The evangelicals who make up most of Grant's audience have a solution to this tension. Ditch solemnity. Let the popular passions loose with all their boisterous sentimentality. Amy Grant, church, entertainment, worship--they're all whooping it up at the same gospel party.

As an evangelical, I'm not thrilled with that solution. Entertainment often becomes a flippant substitute for doing business with God. To celebrate new life in Christ without attention to the fact that it came at the cost of his life is presumptuous. Because our sins are destructive to ourselves, others, and God’s glory, Christ's forgiveness calls us to express something deeper than "Woo hoo!" True worship comes from an attitude of submission, while entertainment stops at pleasure.

Still, I did not feel that Grant's "El Shaddai" encouraged flippancy in the audience. She directed the audience’s pleasure to the right source.

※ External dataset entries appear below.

-- ==== Sys2Proof/Machine/Admit.lean ====
section
/-! DEFINITION. Admission (03 R75-R77, R89, R103, R104; 04 R109-R112, R118, R136; 05 R159-R163; 06 R177-R185, R190,
R191; 07 R198-R200; 08 R228; 09 R247, R257-R259, R265; 13 R366-R370) and the window check (R58, R59, R77). -/

namespace Sys2Proof.Machine

/-- A failed check of an entry: byte offset it is found at, cause, detail. -/
abbrev Chk := Nat × Nat × Nat

/-- The check found at the lowest offset; an earlier one of the list wins a tie. -/
def firstChk (l : List Chk) : Option Chk :=
  l.foldl (fun (b : Option Chk) c => match b with
    | none => some c
    | some x => if c.1 < x.1 then some c else some x) none

/-- Bytes `o` to `o + n - 1` of an entry must be 0: the first that is not fails with `cause` (R103, cause 2). -/
def zeroChk (e : List Byte) (o n cause : Nat) : List Chk :=
  match (List.range n).find? (fun i => leAt e (o + i) 1 != 0) with
  | some i => [(o + i, cause, o + i)]
  | none => []

/-- A check at one offset. -/
def ifChk (b : Bool) (o cause detail : Nat) : List Chk := if b then [(o, cause, detail)] else []

/-- Bits of the PARAM bytes an opcode defines, as pairs of first byte and masks (R109, R180, R199 ...). -/
def paramMask (op : Nat) : List (Nat × List Nat) :=
  let ff := fun n => List.replicate n 0xFF
  if op = 0x01 then [(32, [1])] else if op = 0x02 then [(32, [0x7F])]
  else if 0x10 ≤ op ∧ op ≤ 0x15 then [(32, [0xFF, 7] ++ ff 10), (48, ff 16)]
  else if op = 0x18 then [(32, [0xFF, 0xFF, 3])] else if op = 0x19 then [(32, [0xFF, 0xFF, 1])]
  else if op = 0x20 ∨ op = 0x21 ∨ op = 0x24 ∨ op = 0x25 then [(32, [0xFF]), (36, ff 2)]
  else if op = 0x22 then [(32, [0xFF]), (34, ff 4), (40, ff 4)]
  else if op = 0x23 then [(32, [0xFF]), (36, ff 2), (40, ff 4)]
  else if op = 0x30 then [(32, [1])]
  else if op = 0x40 then [(32, [0xFF, 0xFF, 3])] else if op = 0x41 then [(32, ff 2), (36, ff 4)]
  else if op = 0x42 then [(32, ff 3), (36, ff 4)]
  else if op = 0x50 then [(32, ff 10)] else if op = 0x52 then [(32, [1])]
  else if op = 0x60 ∨ op = 0x61 then [(32, ff 5)]
  else if op = 0x80 then [(32, ff 24)] else if op = 0x81 then [(32, [0xFF, 0xFF, 1, 0, 0xFF, 0xFF])]
  else if op = 0x82 then [(32, ff 2)] else if op = 0x83 then [(32, ff 1)]
  else if op = 0x84 then [(32, ff 18 ++ [1])] else if op = 0x85 then [(32, ff 2), (40, ff 14 ++ [1])]
  else if op = 0x87 then [(32, [0xFF, 1, 0xFF, 0xFF])] else if op = 0x88 then [(33, [1])]
  else []

/-- The mask of PARAM byte `o`. -/
def paramBits (op o : Nat) : Nat :=
  ((paramMask op).map (fun x => if x.1 ≤ o then x.2.getD (o - x.1) 0 else 0)).foldl max 0

/-- Reserved bits of PARAM (cause 2). -/
def paramChk (op : Nat) (e : List Byte) : List Chk :=
  match (List.range 32).find? (fun i => leAt e (32 + i) 1 &&& (255 - paramBits op (32 + i)) != 0) with
  | some i => [(32 + i, 2, 32 + i)]
  | none => []

/-- Kind of key handle an opcode takes (R75): 0 none, 1 slot, 2 device index, 3 device index or none. -/
def keyKind (op : Nat) : Nat :=
  if op ∈ [0x01, 0x02, 0x50, 0x51] then 2 else if op = 0x52 then 3
  else if op ∈ [0x10, 0x11, 0x12, 0x13, 0x14, 0x15, 0x18, 0x19, 0x20, 0x22, 0x23, 0x24, 0x40, 0x41, 0x42] then 1
  else 0

/-- The opcodes of the opcode table (R75). -/
def opKnown (op : Nat) : Bool :=
  op ∈ [0x01, 0x02, 0x10, 0x11, 0x12, 0x13, 0x14, 0x15, 0x18, 0x19, 0x20, 0x21, 0x22, 0x23, 0x24, 0x25, 0x30, 0x31,
    0x40, 0x41, 0x42, 0x50, 0x51, 0x52, 0x60, 0x61, 0x70] || decide (0x80 ≤ op ∧ op ≤ 0x88)

/-- An admin opcode (R76). -/
def isAdmin (op : Nat) : Bool := decide (0x80 ≤ op ∧ op ≤ 0x88)

/-- Opcodes that accept continuation entries (R75). -/
def takesChain (op : Nat) : Bool := op ∈ [0x01, 0x02, 0x10, 0x11, 0x12, 0x13, 0x14, 0x15, 0x60, 0x61]

/-- The key handle's checks (R75, R4): causes 5 and 6. -/
def keyChk (op lim : Nat) (key : Nat) : List Chk :=
  let dev := decide (2 ^ 31 ≤ key)
  let kind := keyKind op
  if kind = 0 then ifChk (key != 0) 4 5 4
  else if kind = 1 then ifChk (decide (4096 ≤ key)) 4 5 4
  else if kind = 3 ∧ key = 0 then []
  else if !dev ∨ key - 2 ^ 31 ≥ 2 ^ 18 then [(4, 5, 4)]
  else ifChk (decide (lim ≤ key % 2 ^ 18)) 4 6 4

/-- Does an opcode use IN_ADDR/IN_LEN, and OUT_ADDR/OUT_LEN, or must they be 0 (R75, R109, R162, R163)? -/
def usesIn (op : Nat) : Bool := !(op == 0x70 || op == 0x51 || op == 0x52 || (isAdmin op && op != 0x88))
def usesOut (op : Nat) : Bool :=
  !(op == 0x70 || op == 0x51 || op == 0x52 || (isAdmin op && op != 0x82 && op != 0x86 && op != 0x87))

/-- Address and length fields of the FIRST entry: zero where unused (ENROL_RETIRE and CTX_FLUSH judge their lengths as
lengths), and no segment past 2^64 (R77). -/
def addrChk (op : Nat) (e : List Byte) : List Chk :=
  let seg := fun (use : Bool) (o l : Nat) =>
    if use then ifChk (decide (2 ^ 64 < leAt e o 8 + leAt e l 4)) o 9 o
    else zeroChk e o 8 2 ++ (if op = 0x51 ∨ op = 0x52 then [] else zeroChk e l 4 2)
  seg (usesIn op) 8 24 ++ seg (usesOut op) 16 28

/-! ### General symmetric jobs (R180-R188) -/

/-- Modes an opcode accepts. -/
def symModeOk (op m : Nat) : Bool :=
  if op = 0x10 ∨ op = 0x11 then decide (1 ≤ m ∧ m ≤ 6)
  else if op = 0x12 ∨ op = 0x13 then m == 3 || m == 8
  else m == 9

First, she was clear about being on stage to entertain. Great performers are able to touch deeper themes without being pretentious or manipulative by being straightforward about their purpose. “I’m here to give you pleasure.”

Second, Grant's three decades as a celebrity have seen plenty of controversy. She has received criticism for both her career and personal decisions. From her perspective of the ups and downs of fame, to sing about one of the Hebrew names of God, who "age to age is still the same," is to make a very personal statement of devotion.

Third, she used the craft of performance to focus attention on the words of the song. A manipulative performer would've pulled out all the stops--the full orchestra, back-up singers, a couple of chromatic modulations--to get the audience on their feet with a longstanding hit. Instead, Grant sang alone, accompanied only by acoustic guitar, communicating with directness and intimacy. This is how performers say, "Remember this one. Walk out with this song on your mind."

Of all the things she could have said at such a moment, she chose to say that God is always faithful to us. It was a great use of performance skill—giving pleasure with truth.

What the audience does with such a moment is another matter. Experiencing Grant's testimony, even identifying with it, is too passive. The glory of Christ calls us to go much further, and entertainment cannot take us there. To worship with integrity, we have to marshal all our skills to spotlight Christ.

To put it more directly, Amy Grant has offered her worship. Where’s ours?

Vertigo: Herrmann's Use of Forms

by Matthew Raley One of the visual abstractions we noticed in Alfred Hitchcock's Vertigo was his evocation of famous paintings. We saw that his shot of Madeleine floating in the Bay alludes to the painting of Ophelia by Millais, and that references like this give an unconscious emotional atmosphere to the film.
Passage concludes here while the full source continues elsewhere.